Ja wczoraj plewiłam między ziemniakami, ale po 2 godzinach mi przeszło. Gorąco, parno, mrówki łażą po nogach… 🙄
Przy wąchaniu róży pszczoła o mało nie użądliła mnie w nos… 🙁
Plewienie jest gorsze niż prasowanie, odkurzanie i zmywanie razem wzięte 🙄 Dobrze, że jest w rodzinie amator tego zajęcia.
OK, kołki w zęby i do roboty. Idę sadzić brukselkę w miejsce zamordowanej przez pędraki sałaty. Kapustnych jakoś nie ruszają.

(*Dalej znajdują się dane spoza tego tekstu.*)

-- ==== Sys2Proof/Machine/Boot.lean ====
section
/-! DEFINITION. The host's two actions: loading a program before the run, and reset (00_scope.md R7, R11;
70_reset_and_hazards.md R170 to R173). -/

namespace Sys2Proof.Machine

/-- Construct, then load (R173): the program's bytes from address 0 upward, every other cell 0; a program of more
than 256 bytes is refused. The two parameters of a run, `IMAGE` and `XLEN`, are its arguments (00_scope.md R5). -/
def boot (image : List Byte) (xlen : Xlen := Config.xlen) : Result xlen :=
  if image.length ≤ Config.isize then .next { State.construct xlen with imem := Memory.ofBytesAt 0 image }
  else .refused (.imageTooLong image.length)

/-- Reset of the core in any state, with the image of the next run: nothing of the old state survives (R170, R172).
It is the only way out of HALTED and FAULTED (R149). -/
def hostReset {xlen : Xlen} (image : List Byte) (_s : State xlen) : Result xlen :=
  boot image xlen

end Sys2Proof.Machine
end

Z tymi odpadami to jak u nas. Osobno: w zielonym wszelakie ogrodowe, w żółtym plastiki, papier, puszki, w czerwonym generalne śmieci.

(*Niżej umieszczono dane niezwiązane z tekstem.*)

-- ==== Sys2Proof/Machine/Halt.lean ====
section
/-! DEFINITION. HLT (42_halt.md). -/

namespace Sys2Proof.Machine

variable {xlen : Xlen}

/-- HLT (R110): status HALTED, and `pc <- (pc + 1) mod 256`, the one wrapping update of the pc; it raises no fault. -/
def execHlt (s : State xlen) : Result xlen :=
  .next ((s.setStatus .halted).setPc (BitVec.ofNat 8 (s.pc.toNat + 1)))

end Sys2Proof.Machine
end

Kosze żółte i zielone wywożone raz na dwa tygodnie (zamiennie), czerwony co tydzień.
Teraz to jeszcze jako tako – ziemia wilgotna, gorzej latem gdy ziemia zamienia się w skorupę.
Zgadzam się, że plewienie jest gorsze 🙂 zwłaszcza w upale.
Zastanawiam się dlaczego repliki przedwojennych, zniszczonych pomników są brzydsze od oryginału. Ten poznański, przedwojenny też nie był piękny (delikatnie powiedziane 😀 ), ale obecny to…
Mam nadzieję, że jednak nie stanie przy Malcie ani w centrum.
W Bydgoszczy przed wojną istniała interesująca fontanna „Potop”. Wszyscy mieszkańcy i turyści fotografowali się przy niej. Była tak popularna, że repliki stanęły w Coburgu i Eisleben. W czasie wojny rozebrano jej elementy i przetopiono na cele wojenne.
Teraz fontannę zrekonstruowano na podstawie starych zdjęć i tej zachowanej częściowo w Coburgu. Jednak na przykład przedwojenny niedźwiedź (dzieło pana Lepcke z Berlina) wyglądał jak niedźwiedź. A ten obecny musiał być poprawiany, bo to co na początku pokazał rzeźbiarz różniło się od oryginału na niekorzyść 🙂 I nadal wygląda inaczej.
Ale i tak uważam, że fontannę warto było zrekonstruować, poznański pomnik niekoniecznie.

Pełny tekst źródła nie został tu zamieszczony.